TORONTO -- There are a few things "Orphan Black" fans can expect when the clone saga returns Thursday -- imminent peril for its street-smart heroine Sarah Manning, an increased sense of paranoia for her band of identical "sestras," and even more clones.

Online teasers have already introduced spoiler-hungry fans to a brand-new clone character who goes by the name of M.K., as well as the return (via flashback) of demised cop Beth Childs.

The show's co-creators, Graeme Manson and John Fawcett, say the fourth season takes a few steps backward in order to move ahead -- all the way back to that moment on the train platform when Sarah saw her doppelganger Beth leap to her death in the first season.

In alluding only indirectly to M.K., the spoiler-averse duo also admit they couldn't help but add to star Tatiana Maslany's ever-growing character list.

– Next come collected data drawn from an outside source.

-- ==== Sys2Proof/Laws/MemoryOps.lean ====
section
/-! SUPPORT. Every operation keeps the canonical form of the memory. -/

namespace Sys2Proof.Laws

open Sys2Proof Sys2Proof.Machine Sys2Proof.Safety

set_option linter.unusedTactic false
set_option linter.unreachableTactic false
set_option linter.unusedVariables false

theorem memWf_State_onSupply {s : State} {f : Supply → Supply} (hF : MemWf s) : MemWf (State.onSupply s f) :=
  memWf_of_alters (frame_State_onSupply (List.Subset.refl _) (frame_refl _ _)) (by decide) hF

theorem memWf_State_onTiers {s : State} {f : TierState → TierState} (hF : MemWf s) : MemWf (State.onTiers s f) :=
  memWf_of_alters (frame_State_onTiers (List.Subset.refl _) (frame_refl _ _)) (by decide) hF

theorem memWf_State_onStraps {s : State} {f : Straps → Straps} (hF : MemWf s) : MemWf (State.onStraps s f) :=
  memWf_of_alters (frame_State_onStraps (List.Subset.refl _) (frame_refl _ _)) (by decide) hF

theorem memWf_State_onCut {s : State} {f : Cut → Cut} (hF : MemWf s) : MemWf (State.onCut s f) :=
  memWf_of_alters (frame_State_onCut (List.Subset.refl _) (frame_refl _ _)) (by decide) hF

theorem memWf_State_onTables {s : State} {f : Tables → Tables} (hF : MemWf s) : MemWf (State.onTables s f) :=
  memWf_of_alters (frame_State_onTables (List.Subset.refl _) (frame_refl _ _)) (by decide) hF

theorem memWf_State_onQueues {s : State} {f : Queues → Queues} (hF : MemWf s) : MemWf (State.onQueues s f) :=
  memWf_of_alters (frame_State_onQueues (List.Subset.refl _) (frame_refl _ _)) (by decide) hF

theorem memWf_State_onEngine {s : State} {f : Engine → Engine} (hF : MemWf s) : MemWf (State.onEngine s f) :=
  memWf_of_alters (frame_State_onEngine (List.Subset.refl _) (frame_refl _ _)) (by decide) hF

theorem memWf_State_onVault {s : State} {f : Vault → Vault} (hF : MemWf s) : MemWf (State.onVault s f) :=
  memWf_of_alters (frame_State_onVault (List.Subset.refl _) (frame_refl _ _)) (by decide) hF

theorem memWf_State_onSeat {s : State} {f : SeatState → SeatState} (hF : MemWf s) : MemWf (State.onSeat s f) :=
  memWf_of_alters (frame_State_onSeat (List.Subset.refl _) (frame_refl _ _)) (by decide) hF

theorem memWf_State_onEvents {s : State} {f : Events → Events} (hF : MemWf s) : MemWf (State.onEvents s f) :=
  memWf_of_alters (frame_State_onEvents (List.Subset.refl _) (frame_refl _ _)) (by decide) hF

theorem memWf_State_onDebug {s : State} {f : Debug → Debug} (hF : MemWf s) : MemWf (State.onDebug s f) :=
  memWf_of_alters (frame_State_onDebug (List.Subset.refl _) (frame_refl _ _)) (by decide) hF

theorem memWf_State_onAnnounce {s : State} {f : Announce → Announce} (hF : MemWf s) : MemWf (State.onAnnounce s f) :=
  memWf_of_alters (frame_State_onAnnounce (List.Subset.refl _) (frame_refl _ _)) (by decide) hF

theorem memWf_State_onPort {s : State} {p : Port} {f : PortState → PortState} (hF : MemWf s) : MemWf (State.onPort s p f) :=
  memWf_of_alters (frame_State_onPort (List.Subset.refl _) (frame_refl _ _)) (by decide) hF

theorem memWf_State_onPipe {s : State} {p : Port} {f : Pipe → Pipe} (hF : MemWf s) : MemWf (State.onPipe s p f) :=
  memWf_of_alters (frame_State_onPipe (List.Subset.refl _) (frame_refl _ _)) (by decide) hF

theorem memWf_State_onChan {s : State} {n : Fin 24} {f : Chan → Chan} (hF : MemWf s) : MemWf (State.onChan s n f) :=
  memWf_of_alters (frame_State_onChan (List.Subset.refl _) (frame_refl _ _)) (by decide) hF

theorem memWf_State_mapChans {s : State} {f : Fin 24 → Chan → Chan} (hF : MemWf s) : MemWf (State.mapChans s f) :=
  memWf_of_alters (frame_State_mapChans (List.Subset.refl _) (frame_refl _ _)) (by decide) hF

theorem memWf_State_onHand {s : State} {h : Fin 16} {f : Hand → Hand} (hF : MemWf s) : MemWf (State.onHand s h f) :=
  memWf_of_alters (frame_State_onHand (List.Subset.refl _) (frame_refl _ _)) (by decide) hF

theorem memWf_State_draw {s : State}  (hF : MemWf s) : MemWf (State.draw s).2 :=
  memWf_of_alters (frame_State_draw (List.Subset.refl _) (frame_refl _ _)) (by decide) hF

theorem memWf_bump {s : State} {src : Nat} {obj : Nat} {code : Nat} (hF : MemWf s) : MemWf (bump s src obj code) :=
  memWf_of_alters (frame_bump (List.Subset.refl _) (frame_refl _ _)) (by decide) hF

theorem memWf_clearCounters {s : State} {src : Nat} (hF : MemWf s) : MemWf (clearCounters s src) :=
  memWf_of_alters (frame_clearCounters (List.Subset.refl _) (frame_refl _ _)) (by decide) hF

theorem memWf_clearLatching {s : State} {code : Nat} {src : Nat} {obj : Nat} {detail : List Byte} (hF : MemWf s) : MemWf (clearLatching s code src obj detail) :=
  memWf_of_alters (frame_clearLatching (List.Subset.refl _) (frame_refl _ _)) (by decide) hF

theorem memWf_raise {s : State} {code : Nat} {src : Nat} {detail : List Byte} {obj : Nat} {owner : Option Nat} (hF : MemWf s) : MemWf (raise s code src detail obj owner) :=
  memWf_of_alters (frame_raise (List.Subset.refl _) (frame_refl _ _)) (by decide) hF

theorem memWf_countPort {s : State} {p : Port} {code : Nat} (hF : MemWf s) : MemWf (countPort s p code) :=
  memWf_of_alters (frame_countPort (List.Subset.refl _) (frame_refl _ _)) (by decide) hF

theorem memWf_countPipe {s : State} {p : Port} {code : Nat} (hF : MemWf s) : MemWf (countPipe s p code) :=
  memWf_of_alters (frame_countPipe (List.Subset.refl _) (frame_refl _ _)) (by decide) hF

theorem memWf_countCmd {s : State} {code : Nat} (hF : MemWf s) : MemWf (countCmd s code) :=
  memWf_of_alters (frame_countCmd (List.Subset.refl _) (frame_refl _ _)) (by decide) hF

theorem memWf_bankNow {s : State} {n : Fin 24} (hF : MemWf s) : MemWf (bankNow s n) :=
  memWf_of_alters (frame_bankNow (List.Subset.refl _) (frame_refl _ _)) (by decide) hF

theorem memWf_setStreamEntry {s : State} {sid : Nat} {e : Entry} (hF : MemWf s) : MemWf (setStreamEntry s sid e) := by
  delta setStreamEntry
  repeat (any_goals first
    | with_reducible assumption
    | (intro a x hx; beta_reduce)
    | (intro x hx; beta_reduce)
    | with_reducible refine memWf_onMem ?_ ?_
    | with_reducible refine memWf_State_onTables ?_
    | with_reducible exact setEntry_wf (by assumption)
    | with_reducible exact writeN_wf (by assumption)
    | with_reducible exact windowWrap_wf (by assumption)
    | with_reducible exact writeLanes_wf (by assumption)
    | exact repairRow_memWf (by assumption) (by assumption)
    | refine memWf_with ?_
    | dsimp only
    | exact wf_cells (by assumption) rfl
    | exact cellsWf_filter (by assumption))

theorem memWf_setHash {s : State} {p : Port} {l : HLoc} {e : Entry} (hF : MemWf s) : MemWf (setHash s p l e) := by
  delta setHash
  repeat (any_goals first
    | with_reducible assumption
    | (intro a x hx; beta_reduce)
    | (intro x hx; beta_reduce)
    | split
    | with_reducible refine memWf_onMem ?_ ?_
    | with_reducible refine memWf_State_onPipe ?_
    | with_reducible exact setEntry_wf (by assumption)
    | with_reducible exact writeN_wf (by assumption)
    | with_reducible exact windowWrap_wf (by assumption)
    | with_reducible exact writeLanes_wf (by assumption)
    | exact repairRow_memWf (by assumption) (by assumption)
    | refine memWf_with ?_
    | dsimp only
    | exact wf_cells (by assumption) rfl
    | exact cellsWf_filter (by assumption))

theorem memWf_hashPlace {s : State} {p : Port} {b : Nat} (hF : MemWf s) : MemWf (hashPlace s p b).2 :=
  memWf_of_alters (frame_hashPlace (List.Subset.refl _) (frame_refl _ _)) (by decide) hF

theorem memWf_countLearned {s : State} {p : Port} {d : Int} (hF : MemWf s) : MemWf (countLearned s p d) :=
  memWf_of_alters (frame_countLearned (List.Subset.refl _) (frame_refl _ _)) (by decide) hF

theorem memWf_learn {s : State} {p : Port} {tag : Nat} (hF : MemWf s) : MemWf (learn s p tag) := by
  delta learn
  repeat (any_goals first
    | with_reducible assumption
    | (extract_lets +onlyGivenNames x; refine (have hx : MemWf x := ?_; ?_); (on_goal 1 => subst x); (on_goal 2 => clear_value x))
    | (extract_lets +onlyGivenNames x; refine (have hx : MemWf x.2 := ?_; ?_); (on_goal 1 => subst x); (on_goal 2 => clear_value x))
    | (extract_lets +onlyGivenNames x; clear_value x)
    | split
    | with_reducible refine memWf_setHash ?_
    | with_reducible refine memWf_countPipe ?_
    | with_reducible refine memWf_hashPlace ?_
    | with_reducible refine memWf_countLearned ?_
    | refine memWf_pair (by with_reducible assumption) ?_
    | dsimp only)

theorem memWf_invertEpoch {s : State} {why : InvWhy} (hF : MemWf s) : MemWf (invertEpoch s why) :=
  memWf_of_alters (frame_invertEpoch (List.Subset.refl _) (frame_refl _ _)) (by decide) hF

theorem memWf_declineAll {s : State} {p : Port} (hF : MemWf s) : MemWf (declineAll s p) :=
  memWf_of_alters (frame_declineAll (List.Subset.refl _) (frame_refl _ _)) (by decide) hF

theorem memWf_fixedTake {s : State} {p : Port} {f : CmdFrame} (hF : MemWf s) : MemWf (fixedTake s p f) :=
  memWf_of_alters (frame_fixedTake (List.Subset.refl _) (frame_refl _ _)) (by decide) hF

theorem memWf_closeAllStreams {s : State} {cause : Nat} (hF : MemWf s) : MemWf (closeAllStreams s cause) :=
  memWf_of_alters (frame_closeAllStreams (List.Subset.refl _) (frame_refl _ _)) (by decide) hF

theorem memWf_freeGrids {s : State}  (hF : MemWf s) : MemWf (freeGrids s) :=
  memWf_of_alters (frame_freeGrids (List.Subset.refl _) (frame_refl _ _)) (by decide) hF

theorem memWf_setEventHead {s : State} {k : Nat} {head : Nat} {count : Nat} (hF : MemWf s) : MemWf (setEventHead s k head count) :=
  memWf_of_alters (frame_setEventHead (List.Subset.refl _) (frame_refl _ _)) (by decide) hF

theorem memWf_pushRecord {s : State} {k : Nat} {r : List Byte} (hF : MemWf s) : MemWf (pushRecord s k r) := by
  delta pushRecord
  repeat (any_goals first
    | with_reducible assumption
    | (intro a x hx; beta_reduce)
    | (intro x hx; beta_reduce)
    | (extract_lets +onlyGivenNames x; refine (have hx : MemWf x := ?_; ?_); (on_goal 1 => subst x); (on_goal 2 => clear_value x))
    | (extract_lets +onlyGivenNames x; clear_value x)
    | split
    | with_reducible refine memWf_onMem ?_ ?_
    | with_reducible refine memWf_setEventHead ?_
    | with_reducible exact setEntry_wf (by assumption)
    | with_reducible exact writeN_wf (by assumption)
    | with_reducible exact windowWrap_wf (by assumption)
    | with_reducible exact writeLanes_wf (by assumption)
    | exact repairRow_memWf (by assumption) (by assumption)
    | refine memWf_with ?_
    | dsimp only
    | exact wf_cells (by assumption) rfl
    | exact cellsWf_filter (by assumption))

theorem memWf_loseEvent {s : State} {k : Nat} {n : Nat} (hF : MemWf s) : MemWf (loseEvent s k n) :=
  memWf_of_alters (frame_loseEvent (List.Subset.refl _) (frame_refl _ _)) (by decide) hF

theorem memWf_pushEventRecords {s : State} {k : Nat} {rs : List (List Byte)} (hF : MemWf s) : MemWf (pushEventRecords s k rs) := by
  delta pushEventRecords
  repeat (any_goals first
    | with_reducible assumption
    | (intro a x hx; beta_reduce)
    | (intro x hx; beta_reduce)
    | split
    | with_reducible refine memWf_each ?_ ?_
    | with_reducible refine memWf_pushRecord ?_
    | with_reducible refine memWf_loseEvent ?_)

theorem memWf_placeLost {s : State} {k : Nat} (hF : MemWf s) : MemWf (placeLost s k) := by
  delta placeLost
  repeat (any_goals first
    | with_reducible assumption
    | (extract_lets +onlyGivenNames x; refine (have hx : MemWf x := ?_; ?_); (on_goal 1 => subst x); (on_goal 2 => clear_value x))
    | (extract_lets +onlyGivenNames x; clear_value x)
    | split
    | with_reducible refine memWf_pushRecord ?_
    | with_reducible refine memWf_State_onHand ?_
    | with_reducible refine memWf_State_onQueues ?_)

theorem memWf_onOp {s : State} {handle : Nat} {f : Op → Op} (hF : MemWf s) : MemWf (onOp s handle f) :=
  memWf_of_alters (frame_onOp (List.Subset.refl _) (frame_refl _ _)) (by decide) hF

theorem memWf_opEnter {s : State} {handle : Nat} {st : OpState} {reason : Nat} (hF : MemWf s) : MemWf (opEnter s handle st reason) :=
  memWf_of_alters (frame_opEnter (List.Subset.refl _) (frame_refl _ _)) (by decide) hF

theorem memWf_opEnd {s : State} {handle : Nat} {st : OpState} {reason : Nat} (hF : MemWf s) : MemWf (opEnd s handle st reason) :=
  memWf_of_alters (frame_opEnd (List.Subset.refl _) (frame_refl _ _)) (by decide) hF

theorem memWf_leaveUp {s : State} {p : Port} (hF : MemWf s) : MemWf (leaveUp s p) :=
  memWf_of_alters (frame_leaveUp (List.Subset.refl _) (frame_refl _ _)) (by decide) hF

theorem memWf_abortSounding {s : State} {p : Port} {reason : Nat} (hF : MemWf s) : MemWf (abortSounding s p reason) :=
  memWf_of_alters (frame_abortSounding (List.Subset.refl _) (frame_refl _ _)) (by decide) hF

theorem memWf_closeSession {s : State} {cause : Nat} (hF : MemWf s) : MemWf (closeSession s cause) :=
  memWf_of_alters (frame_closeSession (List.Subset.refl _) (frame_refl _ _)) (by decide) hF

theorem memWf_staleBegin {s : State} {n : Fin 24} {cause : Nat} (hF : MemWf s) : MemWf (staleBegin s n cause) :=
  memWf_of_alters (frame_staleBegin (List.Subset.refl _) (frame_refl _ _)) (by decide) hF

theorem memWf_staleEnd {s : State} {n : Fin 24} {cause : Nat} (hF : MemWf s) : MemWf (staleEnd s n cause) :=
  memWf_of_alters (frame_staleEnd (List.Subset.refl _) (frame_refl _ _)) (by decide) hF

theorem memWf_trimEnd {s : State} {n : Fin 24} {before : Int} (hF : MemWf s) : MemWf (trimEnd s n before) :=
  memWf_of_alters (frame_trimEnd (List.Subset.refl _) (frame_refl _ _)) (by decide) hF

theorem memWf_discardAwait {s : State} {p : Await → Bool} (hF : MemWf s) : MemWf (discardAwait s p) :=
  memWf_of_alters (frame_discardAwait (List.Subset.refl _) (frame_refl _ _)) (by decide) hF

theorem memWf_opRollback {s : State} {o : Op} {st : OpState} {reason : Nat} (hF : MemWf s) : MemWf (opRollback s o st reason) := by
  delta opRollback
  repeat (any_goals first
    | with_reducible assumption
    | (intro a x hx; beta_reduce)
    | (intro x hx; beta_reduce)
    | (extract_lets +onlyGivenNames x; refine (have hx : MemWf x := ?_; ?_); (on_goal 1 => subst x); (on_goal 2 => clear_value x))
    | (extract_lets +onlyGivenNames x; clear_value x)
    | split
    | with_reducible refine memWf_invertEpoch ?_
    | with_reducible refine memWf_onOp ?_
    | with_reducible refine memWf_opEnd ?_
    | with_reducible refine memWf_trimEnd ?_
    | with_reducible refine memWf_discardAwait ?_
    | with_reducible refine memWf_onMem ?_ ?_
    | with_reducible refine memWf_State_onSeat ?_
    | with_reducible exact setEntry_wf (by assumption)
    | with_reducible exact writeN_wf (by assumption)
    | with_reducible exact windowWrap_wf (by assumption)
    | with_reducible exact writeLanes_wf (by assumption)
    | exact repairRow_memWf (by assumption) (by assumption)
    | refine memWf_with ?_
    | dsimp only
    | exact wf_cells (by assumption) rfl
    | exact cellsWf_filter (by assumption))

theorem memWf_endOps {s : State} {p : Op → Bool} {st : OpState} {reason : Nat} (hF : MemWf s) : MemWf (endOps s p st reason) := by
  delta endOps
  repeat (any_goals first
    | with_reducible assumption
    | (intro a x hx; beta_reduce)
    | (intro x hx; beta_reduce)
    | with_reducible refine memWf_each ?_ ?_
    | with_reducible refine memWf_opRollback ?_)
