-- ==== Sys2Proof/Laws/State.lean ====
section
/-! SUPPORT. One lemma per field of State and update of one part: what the update gives, and that it leaves the rest. -/

namespace Sys2Proof.Machine

variable (s : State)

/-! ## State.onSupply -/

@[simp] theorem State.onSupply_dieId (f : Supply → Supply) : (s.onSupply f).dieId = s.dieId := rfl
@[simp] theorem State.onSupply_free (f : Supply → Supply) : (s.onSupply f).free = s.free := rfl
@[simp] theorem State.onSupply_supply (f : Supply → Supply) : (s.onSupply f).supply = f s.supply := rfl
@[simp] theorem State.onSupply_tiers (f : Supply → Supply) : (s.onSupply f).tiers = s.tiers := rfl
@[simp] theorem State.onSupply_straps (f : Supply → Supply) : (s.onSupply f).straps = s.straps := rfl
@[simp] theorem State.onSupply_clock (f : Supply → Supply) : (s.onSupply f).clock = s.clock := rfl
@[simp] theorem State.onSupply_portA (f : Supply → Supply) : (s.onSupply f).portA = s.portA := rfl
@[simp] theorem State.onSupply_portB (f : Supply → Supply) : (s.onSupply f).portB = s.portB := rfl
@[simp] theorem State.onSupply_cut (f : Supply → Supply) : (s.onSupply f).cut = s.cut := rfl
@[simp] theorem State.onSupply_tables (f : Supply → Supply) : (s.onSupply f).tables = s.tables := rfl
@[simp] theorem State.onSupply_queues (f : Supply → Supply) : (s.onSupply f).queues = s.queues := rfl
@[simp] theorem State.onSupply_hands (f : Supply → Supply) : (s.onSupply f).hands = s.hands := rfl
@[simp] theorem State.onSupply_streams (f : Supply → Supply) : (s.onSupply f).streams = s.streams := rfl
@[simp] theorem State.onSupply_chans (f : Supply → Supply) : (s.onSupply f).chans = s.chans := rfl
@[simp] theorem State.onSupply_mem (f : Supply → Supply) : (s.onSupply f).mem = s.mem := rfl
@[simp] theorem State.onSupply_engine (f : Supply → Supply) : (s.onSupply f).engine = s.engine := rfl
@[simp] theorem State.onSupply_vault (f : Supply → Supply) : (s.onSupply f).vault = s.vault := rfl
@[simp] theorem State.onSupply_seat (f : Supply → Supply) : (s.onSupply f).seat = s.seat := rfl
@[simp] theorem State.onSupply_events (f : Supply → Supply) : (s.onSupply f).events = s.events := rfl
@[simp] theorem State.onSupply_dbg (f : Supply → Supply) : (s.onSupply f).dbg = s.dbg := rfl
@[simp] theorem State.onSupply_announce (f : Supply → Supply) : (s.onSupply f).announce = s.announce := rfl
@[simp] theorem State.onSupply_counters (f : Supply → Supply) : (s.onSupply f).counters = s.counters := rfl
@[simp] theorem State.onSupply_pending (f : Supply → Supply) : (s.onSupply f).pending = s.pending := rfl

/-! ## State.onTiers -/

@[simp] theorem State.onTiers_dieId (f : TierState → TierState) : (s.onTiers f).dieId = s.dieId := rfl
@[simp] theorem State.onTiers_free (f : TierState → TierState) : (s.onTiers f).free = s.free := rfl
@[simp] theorem State.onTiers_supply (f : TierState → TierState) : (s.onTiers f).supply = s.supply := rfl
@[simp] theorem State.onTiers_tiers (f : TierState → TierState) : (s.onTiers f).tiers = f s.tiers := rfl
@[simp] theorem State.onTiers_straps (f : TierState → TierState) : (s.onTiers f).straps = s.straps := rfl
@[simp] theorem State.onTiers_clock (f : TierState → TierState) : (s.onTiers f).clock = s.clock := rfl
@[simp] theorem State.onTiers_portA (f : TierState → TierState) : (s.onTiers f).portA = s.portA := rfl
@[simp] theorem State.onTiers_portB (f : TierState → TierState) : (s.onTiers f).portB = s.portB := rfl
@[simp] theorem State.onTiers_cut (f : TierState → TierState) : (s.onTiers f).cut = s.cut := rfl
@[simp] theorem State.onTiers_tables (f : TierState → TierState) : (s.onTiers f).tables = s.tables := rfl
@[simp] theorem State.onTiers_queues (f : TierState → TierState) : (s.onTiers f).queues = s.queues := rfl
@[simp] theorem State.onTiers_hands (f : TierState → TierState) : (s.onTiers f).hands = s.hands := rfl
@[simp] theorem State.onTiers_streams (f : TierState → TierState) : (s.onTiers f).streams = s.streams := rfl
@[simp] theorem State.onTiers_chans (f : TierState → TierState) : (s.onTiers f).chans = s.chans := rfl
@[simp] theorem State.onTiers_mem (f : TierState → TierState) : (s.onTiers f).mem = s.mem := rfl
@[simp] theorem State.onTiers_engine (f : TierState → TierState) : (s.onTiers f).engine = s.engine := rfl
@[simp] theorem State.onTiers_vault (f : TierState → TierState) : (s.onTiers f).vault = s.vault := rfl
@[simp] theorem State.onTiers_seat (f : TierState → TierState) : (s.onTiers f).seat = s.seat := rfl
@[simp] theorem State.onTiers_events (f : TierState → TierState) : (s.onTiers f).events = s.events := rfl
@[simp] theorem State.onTiers_dbg (f : TierState → TierState) : (s.onTiers f).dbg = s.dbg := rfl
@[simp] theorem State.onTiers_announce (f : TierState → TierState) : (s.onTiers f).announce = s.announce := rfl
@[simp] theorem State.onTiers_counters (f : TierState → TierState) : (s.onTiers f).counters = s.counters := rfl
@[simp] theorem State.onTiers_pending (f : TierState → TierState) : (s.onTiers f).pending = s.pending := rfl

/-! ## State.onStraps -/

@[simp] theorem State.onStraps_dieId (f : Straps → Straps) : (s.onStraps f).dieId = s.dieId := rfl
@[simp] theorem State.onStraps_free (f : Straps → Straps) : (s.onStraps f).free = s.free := rfl
@[simp] theorem State.onStraps_supply (f : Straps → Straps) : (s.onStraps f).supply = s.supply := rfl
@[simp] theorem State.onStraps_tiers (f : Straps → Straps) : (s.onStraps f).tiers = s.tiers := rfl
@[simp] theorem State.onStraps_straps (f : Straps → Straps) : (s.onStraps f).straps = f s.straps := rfl
@[simp] theorem State.onStraps_clock (f : Straps → Straps) : (s.onStraps f).clock = s.clock := rfl
@[simp] theorem State.onStraps_portA (f : Straps → Straps) : (s.onStraps f).portA = s.portA := rfl
@[simp] theorem State.onStraps_portB (f : Straps → Straps) : (s.onStraps f).portB = s.portB := rfl
@[simp] theorem State.onStraps_cut (f : Straps → Straps) : (s.onStraps f).cut = s.cut := rfl
@[simp] theorem State.onStraps_tables (f : Straps → Straps) : (s.onStraps f).tables = s.tables := rfl
@[simp] theorem State.onStraps_queues (f : Straps → Straps) : (s.onStraps f).queues = s.queues := rfl
@[simp] theorem State.onStraps_hands (f : Straps → Straps) : (s.onStraps f).hands = s.hands := rfl
@[simp] theorem State.onStraps_streams (f : Straps → Straps) : (s.onStraps f).streams = s.streams := rfl
@[simp] theorem State.onStraps_chans (f : Straps → Straps) : (s.onStraps f).chans = s.chans := rfl
@[simp] theorem State.onStraps_mem (f : Straps → Straps) : (s.onStraps f).mem = s.mem := rfl
@[simp] theorem State.onStraps_engine (f : Straps → Straps) : (s.onStraps f).engine = s.engine := rfl
@[simp] theorem State.onStraps_vault (f : Straps → Straps) : (s.onStraps f).vault = s.vault := rfl
@[simp] theorem State.onStraps_seat (f : Straps → Straps) : (s.onStraps f).seat = s.seat := rfl
@[simp] theorem State.onStraps_events (f : Straps → Straps) : (s.onStraps f).events = s.events := rfl
@[simp] theorem State.onStraps_dbg (f : Straps → Straps) : (s.onStraps f).dbg = s.dbg := rfl
@[simp] theorem State.onStraps_announce (f : Straps → Straps) : (s.onStraps f).announce = s.announce := rfl
@[simp] theorem State.onStraps_counters (f : Straps → Straps) : (s.onStraps f).counters = s.counters := rfl
@[simp] theorem State.onStraps_pending (f : Straps → Straps) : (s.onStraps f).pending = s.pending := rfl

/-! ## State.onClock -/

@[simp] theorem State.onClock_dieId (f : Clock → Clock) : (s.onClock f).dieId = s.dieId := rfl
@[simp] theorem State.onClock_free (f : Clock → Clock) : (s.onClock f).free = s.free := rfl
@[simp] theorem State.onClock_supply (f : Clock → Clock) : (s.onClock f).supply = s.supply := rfl
@[simp] theorem State.onClock_tiers (f : Clock → Clock) : (s.onClock f).tiers = s.tiers := rfl
@[simp] theorem State.onClock_straps (f : Clock → Clock) : (s.onClock f).straps = s.straps := rfl
@[simp] theorem State.onClock_clock (f : Clock → Clock) : (s.onClock f).clock = f s.clock := rfl
@[simp] theorem State.onClock_portA (f : Clock → Clock) : (s.onClock f).portA = s.portA := rfl
@[simp] theorem State.onClock_portB (f : Clock → Clock) : (s.onClock f).portB = s.portB := rfl
@[simp] theorem State.onClock_cut (f : Clock → Clock) : (s.onClock f).cut = s.cut := rfl
@[simp] theorem State.onClock_tables (f : Clock → Clock) : (s.onClock f).tables = s.tables := rfl
@[simp] theorem State.onClock_queues (f : Clock → Clock) : (s.onClock f).queues = s.queues := rfl
@[simp] theorem State.onClock_hands (f : Clock → Clock) : (s.onClock f).hands = s.hands := rfl
@[simp] theorem State.onClock_streams (f : Clock → Clock) : (s.onClock f).streams = s.streams := rfl
@[simp] theorem State.onClock_chans (f : Clock → Clock) : (s.onClock f).chans = s.chans := rfl
@[simp] theorem State.onClock_mem (f : Clock → Clock) : (s.onClock f).mem = s.mem := rfl
@[simp] theorem State.onClock_engine (f : Clock → Clock) : (s.onClock f).engine = s.engine := rfl
@[simp] theorem State.onClock_vault (f : Clock → Clock) : (s.onClock f).vault = s.vault := rfl
@[simp] theorem State.onClock_seat (f : Clock → Clock) : (s.onClock f).seat = s.seat := rfl
@[simp] theorem State.onClock_events (f : Clock → Clock) : (s.onClock f).events = s.events := rfl
@[simp] theorem State.onClock_dbg (f : Clock → Clock) : (s.onClock f).dbg = s.dbg := rfl
@[simp] theorem State.onClock_announce (f : Clock → Clock) : (s.onClock f).announce = s.announce := rfl
@[simp] theorem State.onClock_counters (f : Clock → Clock) : (s.onClock f).counters = s.counters := rfl
@[simp] theorem State.onClock_pending (f : Clock → Clock) : (s.onClock f).pending = s.pending := rfl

"Every year we sort of get together with Tat at the beginning and rub our hands together a little bit and go, 'What do we need? What are we looking for, who do you got?' And we start thinking of new clones," Manson says during an interview on set.

"We're a clone show -- we love our clones."

"And," Fawcett interjects, "expanding the mythology of the show and deepening the characters that we already have and bringing new elements of the mystery in.

"And often that is about discovering new clones -- whether naive or self-aware."

So far, none of it has fazed the chameleon-like Maslany, whose ever-growing list of "Orphan Black" roles includes tightly wound soccer mom Alison, former assassin Helena, terminally ill science geek Cosima, and the villainous Rachel.

She says Manson and Fawcett have been generous in letting her help determine character traits of new look-alikes, noting her fan-favourite blond alter-ego Krystal started with an impromptu on-set impression.

"They're pretty great about pitching some sort of core of the character and then are really open to my suggestions or my kind of collaborative input," says Maslany, also careful not to spill the beans on new episodes.

"But I love being surprised by what they bring to me because it's never what I expect and it's never what I would have wanted for myself. It's casting me in a part that I never would have gotten to play otherwise."

When last we saw Sarah, she was hiding out in Iceland with her daughter Kira and foster mom Mrs. S, who was newly revealed to be the daughter of the original clone, Kendall Malone.

But familial bliss does not last long -- Maslany notes they will soon be on the run again as dark forces gather.

All the clones, in fact, have big challenges ahead.

"They're all on a big shifting stage -- Alison is juggling everything under the sun and now has a pregnant Helena staying with her," Maslany says, rattling off a roll call of her various cloned characters.

"Helena's pregnant and so her world is shifting in a very different way for her. Cosima has lost (girlfriend) Delphine and so we get to see her going through that and sort of throwing herself head first into her work and the mystery of where Delphine is. And Rachel is in a place of extreme vulnerability, not being in on what's happening around her, which is very counter to how she was raised -- always in the know, always the one with the information. And Sarah is back in familiar places with new questions."

Jordan Gavaris, who plays younger foster brother Felix, assures that it's all geared towards getting closer to who the sisters are and why they exist.

"We're back on the A train heading toward the end of the tunnel," he says.

There will be big ramifications for his character, too, he adds. Sent reeling by news that Sarah and Mrs. S are blood-related, Felix goes on the hunt for tidbits about his own roots.

"I can't say what those things are, (but) I can say that it's a major character point for him this year, that investigation. And I don't think audiences will be disappointed. I know I wasn't," teases Gavaris.

As for the show's star, Manson and Fawcett freely admit they have no qualms about loading Maslany with an ever-increasing acting workload.

"The great thing about Tatiana is that she loves a challenge and she is always up to try new things. And so whenever we can give her really twisted complex acting challenges it inevitably pays off in spades," says Fawcett.

"The more we can give her, honestly, the better our show is."

"Orphan Black" returns Thursday to Space.